#### Exercise
Among the records below, find the lines containing "uaddr" and state only how many there are.

#### Material for the task

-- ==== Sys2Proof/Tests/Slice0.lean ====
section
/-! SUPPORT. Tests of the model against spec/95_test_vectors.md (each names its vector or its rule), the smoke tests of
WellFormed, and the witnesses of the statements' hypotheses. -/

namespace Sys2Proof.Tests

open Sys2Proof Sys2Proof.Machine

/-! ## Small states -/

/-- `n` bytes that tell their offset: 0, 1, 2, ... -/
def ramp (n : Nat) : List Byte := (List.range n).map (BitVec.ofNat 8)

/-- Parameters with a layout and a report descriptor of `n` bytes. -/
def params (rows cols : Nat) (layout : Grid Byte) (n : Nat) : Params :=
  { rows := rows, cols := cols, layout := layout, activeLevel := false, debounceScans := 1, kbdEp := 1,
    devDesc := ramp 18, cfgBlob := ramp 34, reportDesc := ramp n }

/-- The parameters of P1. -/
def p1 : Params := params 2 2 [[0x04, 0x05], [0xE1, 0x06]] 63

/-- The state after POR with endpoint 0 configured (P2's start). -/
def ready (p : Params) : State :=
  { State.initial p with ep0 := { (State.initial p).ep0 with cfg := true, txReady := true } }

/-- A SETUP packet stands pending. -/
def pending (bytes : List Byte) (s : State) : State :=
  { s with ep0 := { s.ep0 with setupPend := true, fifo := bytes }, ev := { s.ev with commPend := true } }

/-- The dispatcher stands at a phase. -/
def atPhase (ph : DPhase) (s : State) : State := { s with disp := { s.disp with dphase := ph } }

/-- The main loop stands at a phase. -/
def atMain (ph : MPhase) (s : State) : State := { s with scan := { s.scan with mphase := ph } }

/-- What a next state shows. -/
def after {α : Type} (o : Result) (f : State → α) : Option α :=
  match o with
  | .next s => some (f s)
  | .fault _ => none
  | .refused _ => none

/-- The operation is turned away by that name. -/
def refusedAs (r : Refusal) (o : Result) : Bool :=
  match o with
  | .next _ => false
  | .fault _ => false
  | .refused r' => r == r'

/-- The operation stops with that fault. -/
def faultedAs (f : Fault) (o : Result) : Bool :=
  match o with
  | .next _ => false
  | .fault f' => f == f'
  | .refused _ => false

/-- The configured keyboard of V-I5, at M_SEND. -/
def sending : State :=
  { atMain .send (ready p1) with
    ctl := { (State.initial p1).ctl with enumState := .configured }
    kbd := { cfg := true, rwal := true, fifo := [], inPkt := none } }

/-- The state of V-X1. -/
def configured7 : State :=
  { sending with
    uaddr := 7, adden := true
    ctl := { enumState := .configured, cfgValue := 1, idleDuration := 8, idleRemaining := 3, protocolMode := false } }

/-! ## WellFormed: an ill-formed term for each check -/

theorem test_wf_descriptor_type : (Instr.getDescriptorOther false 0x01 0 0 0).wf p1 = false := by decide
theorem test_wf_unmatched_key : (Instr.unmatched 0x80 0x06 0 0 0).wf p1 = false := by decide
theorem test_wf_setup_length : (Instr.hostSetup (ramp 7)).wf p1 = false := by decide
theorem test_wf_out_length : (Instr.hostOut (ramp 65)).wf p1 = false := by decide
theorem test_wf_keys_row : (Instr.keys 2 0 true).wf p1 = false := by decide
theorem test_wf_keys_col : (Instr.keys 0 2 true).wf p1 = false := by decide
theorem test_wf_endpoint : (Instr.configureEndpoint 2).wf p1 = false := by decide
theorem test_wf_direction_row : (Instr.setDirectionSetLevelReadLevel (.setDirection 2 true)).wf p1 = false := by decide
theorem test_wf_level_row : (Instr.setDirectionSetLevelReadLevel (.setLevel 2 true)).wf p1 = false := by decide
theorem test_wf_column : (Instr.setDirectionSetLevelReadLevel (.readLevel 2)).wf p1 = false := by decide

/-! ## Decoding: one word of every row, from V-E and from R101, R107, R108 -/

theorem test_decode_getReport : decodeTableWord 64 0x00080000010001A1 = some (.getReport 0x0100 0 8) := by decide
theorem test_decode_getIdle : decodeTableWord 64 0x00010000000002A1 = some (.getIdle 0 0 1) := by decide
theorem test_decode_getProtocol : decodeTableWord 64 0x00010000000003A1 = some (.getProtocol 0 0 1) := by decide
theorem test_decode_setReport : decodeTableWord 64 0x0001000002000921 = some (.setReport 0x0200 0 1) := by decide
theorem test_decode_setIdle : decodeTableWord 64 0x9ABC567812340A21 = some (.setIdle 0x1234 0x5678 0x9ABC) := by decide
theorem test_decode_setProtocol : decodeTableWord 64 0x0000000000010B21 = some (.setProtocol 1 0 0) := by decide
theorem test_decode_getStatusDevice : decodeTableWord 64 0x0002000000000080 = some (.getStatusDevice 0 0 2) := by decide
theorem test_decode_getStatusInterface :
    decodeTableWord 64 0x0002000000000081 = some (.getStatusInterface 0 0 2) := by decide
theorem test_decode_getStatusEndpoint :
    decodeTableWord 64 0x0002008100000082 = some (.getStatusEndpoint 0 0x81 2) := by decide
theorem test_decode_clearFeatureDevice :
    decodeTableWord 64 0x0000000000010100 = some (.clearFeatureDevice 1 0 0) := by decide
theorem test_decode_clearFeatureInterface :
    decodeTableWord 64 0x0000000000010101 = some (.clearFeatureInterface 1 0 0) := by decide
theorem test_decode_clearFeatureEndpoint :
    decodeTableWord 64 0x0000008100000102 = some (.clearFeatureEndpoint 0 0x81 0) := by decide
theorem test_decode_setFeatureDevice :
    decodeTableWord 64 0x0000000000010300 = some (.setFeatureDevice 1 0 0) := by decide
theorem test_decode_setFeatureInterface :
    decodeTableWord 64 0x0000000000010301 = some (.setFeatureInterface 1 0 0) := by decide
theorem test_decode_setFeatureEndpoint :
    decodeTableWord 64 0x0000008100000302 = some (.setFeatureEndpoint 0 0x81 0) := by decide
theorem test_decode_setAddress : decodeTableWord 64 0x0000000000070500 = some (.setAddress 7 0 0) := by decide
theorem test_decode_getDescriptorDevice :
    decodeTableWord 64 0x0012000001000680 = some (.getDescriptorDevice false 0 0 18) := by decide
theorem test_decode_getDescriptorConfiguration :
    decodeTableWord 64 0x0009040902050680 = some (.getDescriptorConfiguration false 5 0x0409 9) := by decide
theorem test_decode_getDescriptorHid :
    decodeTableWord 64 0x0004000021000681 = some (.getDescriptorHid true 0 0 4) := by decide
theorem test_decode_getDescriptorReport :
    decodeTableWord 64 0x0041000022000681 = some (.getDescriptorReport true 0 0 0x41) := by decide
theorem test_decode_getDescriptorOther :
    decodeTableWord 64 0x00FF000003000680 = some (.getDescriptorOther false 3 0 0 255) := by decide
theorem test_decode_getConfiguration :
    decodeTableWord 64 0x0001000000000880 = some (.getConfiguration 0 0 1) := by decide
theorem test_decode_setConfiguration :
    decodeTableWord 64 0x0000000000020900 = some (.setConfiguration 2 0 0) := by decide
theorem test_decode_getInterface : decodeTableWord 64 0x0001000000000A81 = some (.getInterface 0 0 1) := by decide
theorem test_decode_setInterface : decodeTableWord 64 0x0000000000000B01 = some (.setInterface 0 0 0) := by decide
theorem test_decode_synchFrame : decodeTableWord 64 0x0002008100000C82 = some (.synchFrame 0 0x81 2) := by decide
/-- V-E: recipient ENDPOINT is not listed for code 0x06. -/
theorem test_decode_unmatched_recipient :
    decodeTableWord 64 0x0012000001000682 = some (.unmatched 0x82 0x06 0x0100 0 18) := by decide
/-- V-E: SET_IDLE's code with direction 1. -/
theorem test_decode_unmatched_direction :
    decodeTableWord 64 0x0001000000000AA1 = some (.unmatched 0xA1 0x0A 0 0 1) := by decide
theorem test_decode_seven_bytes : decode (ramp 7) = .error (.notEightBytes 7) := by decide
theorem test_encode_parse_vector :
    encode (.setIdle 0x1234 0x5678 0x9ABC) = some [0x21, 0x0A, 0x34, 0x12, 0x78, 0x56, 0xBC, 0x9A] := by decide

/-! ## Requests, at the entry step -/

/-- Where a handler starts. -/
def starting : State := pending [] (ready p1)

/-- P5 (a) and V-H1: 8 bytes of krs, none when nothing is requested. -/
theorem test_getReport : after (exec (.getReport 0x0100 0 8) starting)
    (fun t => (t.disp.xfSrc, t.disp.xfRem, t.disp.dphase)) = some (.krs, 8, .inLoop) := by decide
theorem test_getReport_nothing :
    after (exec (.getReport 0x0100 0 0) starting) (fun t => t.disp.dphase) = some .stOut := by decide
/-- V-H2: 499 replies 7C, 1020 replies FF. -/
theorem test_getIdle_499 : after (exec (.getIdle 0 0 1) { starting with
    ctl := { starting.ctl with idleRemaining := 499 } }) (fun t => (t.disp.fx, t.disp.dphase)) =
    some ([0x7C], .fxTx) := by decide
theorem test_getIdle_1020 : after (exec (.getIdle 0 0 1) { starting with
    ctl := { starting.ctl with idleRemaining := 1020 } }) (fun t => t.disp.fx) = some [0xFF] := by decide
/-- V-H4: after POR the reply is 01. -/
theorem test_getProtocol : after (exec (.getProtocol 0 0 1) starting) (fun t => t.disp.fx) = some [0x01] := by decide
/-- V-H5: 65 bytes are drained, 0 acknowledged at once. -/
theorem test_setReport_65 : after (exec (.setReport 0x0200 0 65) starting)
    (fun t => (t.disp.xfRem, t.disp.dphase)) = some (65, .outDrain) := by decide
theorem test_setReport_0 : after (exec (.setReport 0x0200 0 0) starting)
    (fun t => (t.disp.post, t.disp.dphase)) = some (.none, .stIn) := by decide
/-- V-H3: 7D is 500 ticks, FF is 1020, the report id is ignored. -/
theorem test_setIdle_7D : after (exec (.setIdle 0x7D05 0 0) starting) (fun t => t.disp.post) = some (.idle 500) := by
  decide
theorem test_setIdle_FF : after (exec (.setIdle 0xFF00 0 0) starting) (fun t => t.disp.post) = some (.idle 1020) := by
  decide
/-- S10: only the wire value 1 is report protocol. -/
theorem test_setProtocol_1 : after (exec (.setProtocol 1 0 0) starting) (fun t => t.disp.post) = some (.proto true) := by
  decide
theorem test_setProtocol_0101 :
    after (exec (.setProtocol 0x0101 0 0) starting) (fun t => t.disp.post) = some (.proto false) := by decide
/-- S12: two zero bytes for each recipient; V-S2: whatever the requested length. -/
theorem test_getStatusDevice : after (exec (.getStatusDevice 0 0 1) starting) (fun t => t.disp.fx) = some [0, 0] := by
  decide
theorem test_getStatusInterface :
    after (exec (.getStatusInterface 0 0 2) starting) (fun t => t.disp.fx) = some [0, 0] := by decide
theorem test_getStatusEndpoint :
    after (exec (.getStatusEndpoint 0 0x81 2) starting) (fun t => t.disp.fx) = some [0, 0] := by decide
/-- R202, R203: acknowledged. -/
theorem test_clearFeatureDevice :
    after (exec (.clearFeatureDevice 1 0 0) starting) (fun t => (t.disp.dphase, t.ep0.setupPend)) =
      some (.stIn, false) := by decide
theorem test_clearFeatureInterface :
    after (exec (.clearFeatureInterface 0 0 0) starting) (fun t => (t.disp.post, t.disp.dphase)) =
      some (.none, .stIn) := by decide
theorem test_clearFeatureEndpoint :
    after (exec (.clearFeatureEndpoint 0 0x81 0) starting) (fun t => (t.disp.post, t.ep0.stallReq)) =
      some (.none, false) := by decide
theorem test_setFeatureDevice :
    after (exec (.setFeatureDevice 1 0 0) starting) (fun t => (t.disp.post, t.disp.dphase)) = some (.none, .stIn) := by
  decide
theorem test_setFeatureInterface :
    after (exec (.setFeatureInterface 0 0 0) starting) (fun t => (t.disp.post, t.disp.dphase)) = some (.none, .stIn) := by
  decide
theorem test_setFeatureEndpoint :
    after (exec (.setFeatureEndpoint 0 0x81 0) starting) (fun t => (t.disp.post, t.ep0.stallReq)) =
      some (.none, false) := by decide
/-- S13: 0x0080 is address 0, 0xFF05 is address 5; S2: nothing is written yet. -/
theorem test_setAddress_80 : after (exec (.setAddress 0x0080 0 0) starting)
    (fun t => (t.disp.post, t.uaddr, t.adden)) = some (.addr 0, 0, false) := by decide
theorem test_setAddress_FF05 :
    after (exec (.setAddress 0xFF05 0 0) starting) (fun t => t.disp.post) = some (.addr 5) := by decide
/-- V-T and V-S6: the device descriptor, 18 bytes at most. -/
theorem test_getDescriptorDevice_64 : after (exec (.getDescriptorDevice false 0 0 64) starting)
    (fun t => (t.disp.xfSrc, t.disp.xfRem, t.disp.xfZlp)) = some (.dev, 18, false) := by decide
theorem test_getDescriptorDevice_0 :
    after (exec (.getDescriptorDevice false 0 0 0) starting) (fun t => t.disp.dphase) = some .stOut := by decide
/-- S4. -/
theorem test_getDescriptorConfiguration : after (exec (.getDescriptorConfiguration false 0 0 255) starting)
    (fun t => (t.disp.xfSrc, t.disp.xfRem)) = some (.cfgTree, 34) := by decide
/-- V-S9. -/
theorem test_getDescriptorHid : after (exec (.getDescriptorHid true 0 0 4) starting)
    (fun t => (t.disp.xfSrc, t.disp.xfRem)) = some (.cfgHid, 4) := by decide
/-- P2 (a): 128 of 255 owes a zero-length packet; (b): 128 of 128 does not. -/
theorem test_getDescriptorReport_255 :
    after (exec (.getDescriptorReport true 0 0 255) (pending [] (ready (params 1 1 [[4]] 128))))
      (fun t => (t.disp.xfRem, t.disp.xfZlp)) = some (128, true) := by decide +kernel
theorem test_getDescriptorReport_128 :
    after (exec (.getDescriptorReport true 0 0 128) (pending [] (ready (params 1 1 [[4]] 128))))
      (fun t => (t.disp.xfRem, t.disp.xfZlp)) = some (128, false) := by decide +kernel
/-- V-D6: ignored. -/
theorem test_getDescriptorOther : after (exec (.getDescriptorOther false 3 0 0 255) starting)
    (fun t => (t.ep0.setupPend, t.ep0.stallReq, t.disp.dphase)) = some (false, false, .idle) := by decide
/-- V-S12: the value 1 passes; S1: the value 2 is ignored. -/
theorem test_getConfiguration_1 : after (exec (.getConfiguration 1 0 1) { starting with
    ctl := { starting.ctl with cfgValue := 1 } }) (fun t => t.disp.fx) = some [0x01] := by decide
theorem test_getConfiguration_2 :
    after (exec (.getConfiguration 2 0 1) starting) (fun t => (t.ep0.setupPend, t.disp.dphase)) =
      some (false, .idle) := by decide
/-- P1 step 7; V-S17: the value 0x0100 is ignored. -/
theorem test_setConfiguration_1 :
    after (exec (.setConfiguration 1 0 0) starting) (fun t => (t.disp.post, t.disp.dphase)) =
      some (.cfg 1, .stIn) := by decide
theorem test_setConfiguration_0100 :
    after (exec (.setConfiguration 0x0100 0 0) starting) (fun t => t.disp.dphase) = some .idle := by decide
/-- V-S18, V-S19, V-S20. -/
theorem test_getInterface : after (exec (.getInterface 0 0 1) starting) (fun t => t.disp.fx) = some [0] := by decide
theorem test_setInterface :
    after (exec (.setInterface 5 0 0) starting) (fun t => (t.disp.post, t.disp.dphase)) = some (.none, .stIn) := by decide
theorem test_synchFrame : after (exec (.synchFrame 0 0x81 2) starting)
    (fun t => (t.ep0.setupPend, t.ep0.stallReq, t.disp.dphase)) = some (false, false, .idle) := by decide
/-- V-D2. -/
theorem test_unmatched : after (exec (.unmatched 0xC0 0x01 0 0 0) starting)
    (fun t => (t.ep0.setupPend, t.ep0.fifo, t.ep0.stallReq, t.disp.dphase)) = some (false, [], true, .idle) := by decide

#### Answer to this task
2